EXERCISE DETAILS:
Repeat exactly the lines from the start of the records below through the line that contains "c.a.banks := by", including both.

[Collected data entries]
════
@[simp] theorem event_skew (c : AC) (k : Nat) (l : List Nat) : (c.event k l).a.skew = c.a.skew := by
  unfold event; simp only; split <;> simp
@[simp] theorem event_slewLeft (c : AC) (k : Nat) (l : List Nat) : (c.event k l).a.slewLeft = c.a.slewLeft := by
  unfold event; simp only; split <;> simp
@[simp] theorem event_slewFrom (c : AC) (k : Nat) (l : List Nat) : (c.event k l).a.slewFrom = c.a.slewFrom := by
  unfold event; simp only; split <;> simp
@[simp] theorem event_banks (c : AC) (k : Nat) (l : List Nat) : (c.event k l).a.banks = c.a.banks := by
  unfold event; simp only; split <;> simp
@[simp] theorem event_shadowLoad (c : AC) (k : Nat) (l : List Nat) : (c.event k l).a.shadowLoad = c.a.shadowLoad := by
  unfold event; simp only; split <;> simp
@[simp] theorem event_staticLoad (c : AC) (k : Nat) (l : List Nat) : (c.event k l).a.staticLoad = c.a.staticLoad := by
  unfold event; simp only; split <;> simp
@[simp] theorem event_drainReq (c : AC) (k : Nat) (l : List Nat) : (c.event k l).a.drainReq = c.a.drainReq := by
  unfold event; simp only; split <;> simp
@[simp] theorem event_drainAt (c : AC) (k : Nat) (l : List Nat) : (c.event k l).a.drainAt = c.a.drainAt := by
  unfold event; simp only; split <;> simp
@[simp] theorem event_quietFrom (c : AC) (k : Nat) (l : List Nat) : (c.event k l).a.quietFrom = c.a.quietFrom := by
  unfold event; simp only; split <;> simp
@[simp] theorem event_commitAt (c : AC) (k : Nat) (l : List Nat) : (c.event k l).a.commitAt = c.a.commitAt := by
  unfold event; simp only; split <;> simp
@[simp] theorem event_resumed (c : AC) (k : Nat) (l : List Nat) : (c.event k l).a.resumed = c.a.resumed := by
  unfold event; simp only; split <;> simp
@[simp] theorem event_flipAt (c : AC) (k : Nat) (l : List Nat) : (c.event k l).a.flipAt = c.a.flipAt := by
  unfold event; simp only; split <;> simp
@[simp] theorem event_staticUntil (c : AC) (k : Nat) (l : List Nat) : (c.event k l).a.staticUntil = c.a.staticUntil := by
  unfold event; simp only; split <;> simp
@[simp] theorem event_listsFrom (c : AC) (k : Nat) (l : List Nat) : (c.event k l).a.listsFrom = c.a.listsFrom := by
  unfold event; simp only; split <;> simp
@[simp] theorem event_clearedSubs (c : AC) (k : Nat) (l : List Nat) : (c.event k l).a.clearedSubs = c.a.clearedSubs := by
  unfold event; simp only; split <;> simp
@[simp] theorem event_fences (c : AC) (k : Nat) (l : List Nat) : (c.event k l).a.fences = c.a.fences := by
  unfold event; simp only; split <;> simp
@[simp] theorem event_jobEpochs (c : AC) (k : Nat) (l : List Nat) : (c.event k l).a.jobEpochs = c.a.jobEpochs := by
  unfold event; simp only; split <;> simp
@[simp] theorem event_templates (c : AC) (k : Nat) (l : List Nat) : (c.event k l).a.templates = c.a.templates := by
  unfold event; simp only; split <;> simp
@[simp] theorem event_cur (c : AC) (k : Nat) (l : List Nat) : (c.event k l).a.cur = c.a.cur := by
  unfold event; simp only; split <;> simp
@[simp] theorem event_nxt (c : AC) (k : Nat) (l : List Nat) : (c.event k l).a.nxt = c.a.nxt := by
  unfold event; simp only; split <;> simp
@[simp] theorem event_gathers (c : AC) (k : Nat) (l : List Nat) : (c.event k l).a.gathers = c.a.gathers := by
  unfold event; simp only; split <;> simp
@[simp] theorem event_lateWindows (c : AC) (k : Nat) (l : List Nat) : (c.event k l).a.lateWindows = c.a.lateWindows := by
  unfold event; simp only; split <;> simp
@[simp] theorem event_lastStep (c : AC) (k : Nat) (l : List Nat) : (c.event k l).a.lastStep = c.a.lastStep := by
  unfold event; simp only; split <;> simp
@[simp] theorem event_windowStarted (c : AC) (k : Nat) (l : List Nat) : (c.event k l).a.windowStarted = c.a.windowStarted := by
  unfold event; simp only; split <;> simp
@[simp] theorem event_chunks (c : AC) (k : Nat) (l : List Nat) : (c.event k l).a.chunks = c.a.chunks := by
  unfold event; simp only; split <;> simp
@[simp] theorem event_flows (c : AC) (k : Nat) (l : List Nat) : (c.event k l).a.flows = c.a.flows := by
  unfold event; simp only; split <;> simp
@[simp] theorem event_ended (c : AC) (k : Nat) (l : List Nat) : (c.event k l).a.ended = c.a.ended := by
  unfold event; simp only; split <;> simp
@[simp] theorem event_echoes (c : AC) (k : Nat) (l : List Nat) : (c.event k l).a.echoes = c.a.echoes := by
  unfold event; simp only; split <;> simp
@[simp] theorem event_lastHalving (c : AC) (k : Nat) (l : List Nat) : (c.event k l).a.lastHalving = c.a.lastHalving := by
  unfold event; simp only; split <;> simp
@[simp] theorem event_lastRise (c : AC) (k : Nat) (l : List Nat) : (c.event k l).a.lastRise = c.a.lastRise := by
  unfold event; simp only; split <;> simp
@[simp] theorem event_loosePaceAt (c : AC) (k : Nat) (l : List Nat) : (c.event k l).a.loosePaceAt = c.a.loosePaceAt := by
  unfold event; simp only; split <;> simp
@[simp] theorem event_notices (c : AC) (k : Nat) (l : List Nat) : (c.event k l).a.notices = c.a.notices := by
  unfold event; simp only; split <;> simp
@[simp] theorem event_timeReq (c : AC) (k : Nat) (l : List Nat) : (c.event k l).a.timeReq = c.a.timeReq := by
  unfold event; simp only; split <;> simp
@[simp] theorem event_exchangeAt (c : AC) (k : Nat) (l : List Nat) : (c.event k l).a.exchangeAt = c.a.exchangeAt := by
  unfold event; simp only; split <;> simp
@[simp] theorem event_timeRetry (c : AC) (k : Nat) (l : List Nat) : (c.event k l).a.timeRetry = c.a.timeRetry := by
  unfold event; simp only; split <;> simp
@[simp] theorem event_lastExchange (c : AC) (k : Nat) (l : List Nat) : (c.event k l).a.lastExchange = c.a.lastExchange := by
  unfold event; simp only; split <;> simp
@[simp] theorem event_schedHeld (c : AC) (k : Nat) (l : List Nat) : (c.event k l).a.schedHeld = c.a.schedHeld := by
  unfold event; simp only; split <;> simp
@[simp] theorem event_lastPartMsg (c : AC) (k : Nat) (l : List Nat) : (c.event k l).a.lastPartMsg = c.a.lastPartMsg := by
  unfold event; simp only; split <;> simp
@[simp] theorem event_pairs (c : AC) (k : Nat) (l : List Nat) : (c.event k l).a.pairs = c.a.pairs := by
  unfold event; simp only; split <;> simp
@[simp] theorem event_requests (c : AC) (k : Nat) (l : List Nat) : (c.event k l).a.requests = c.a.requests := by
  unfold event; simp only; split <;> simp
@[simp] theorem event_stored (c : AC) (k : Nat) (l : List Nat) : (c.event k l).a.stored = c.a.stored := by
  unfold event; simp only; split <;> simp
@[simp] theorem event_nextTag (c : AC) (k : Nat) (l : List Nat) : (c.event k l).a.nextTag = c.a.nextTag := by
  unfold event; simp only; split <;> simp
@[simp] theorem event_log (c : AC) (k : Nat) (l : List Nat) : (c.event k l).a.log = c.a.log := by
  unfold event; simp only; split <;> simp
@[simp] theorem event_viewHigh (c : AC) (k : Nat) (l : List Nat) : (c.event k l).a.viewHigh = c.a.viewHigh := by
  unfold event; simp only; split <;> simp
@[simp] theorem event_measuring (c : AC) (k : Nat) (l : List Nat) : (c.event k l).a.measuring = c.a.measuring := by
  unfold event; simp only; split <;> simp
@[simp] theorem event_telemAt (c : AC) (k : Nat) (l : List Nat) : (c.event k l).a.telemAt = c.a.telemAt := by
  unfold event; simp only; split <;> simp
════
WORKED SOLUTION:
@[simp] theorem event_skew (c : AC) (k : Nat) (l : List Nat) : (c.event k l).a.skew = c.a.skew := by
  unfold event; simp only; split <;> simp
@[simp] theorem event_slewLeft (c : AC) (k : Nat) (l : List Nat) : (c.event k l).a.slewLeft = c.a.slewLeft := by
  unfold event; simp only; split <;> simp
@[simp] theorem event_slewFrom (c : AC) (k : Nat) (l : List Nat) : (c.event k l).a.slewFrom = c.a.slewFrom := by
  unfold event; simp only; split <;> simp
@[simp] theorem event_banks (c : AC) (k : Nat) (l : List Nat) : (c.event k l).a.banks = c.a.banks := by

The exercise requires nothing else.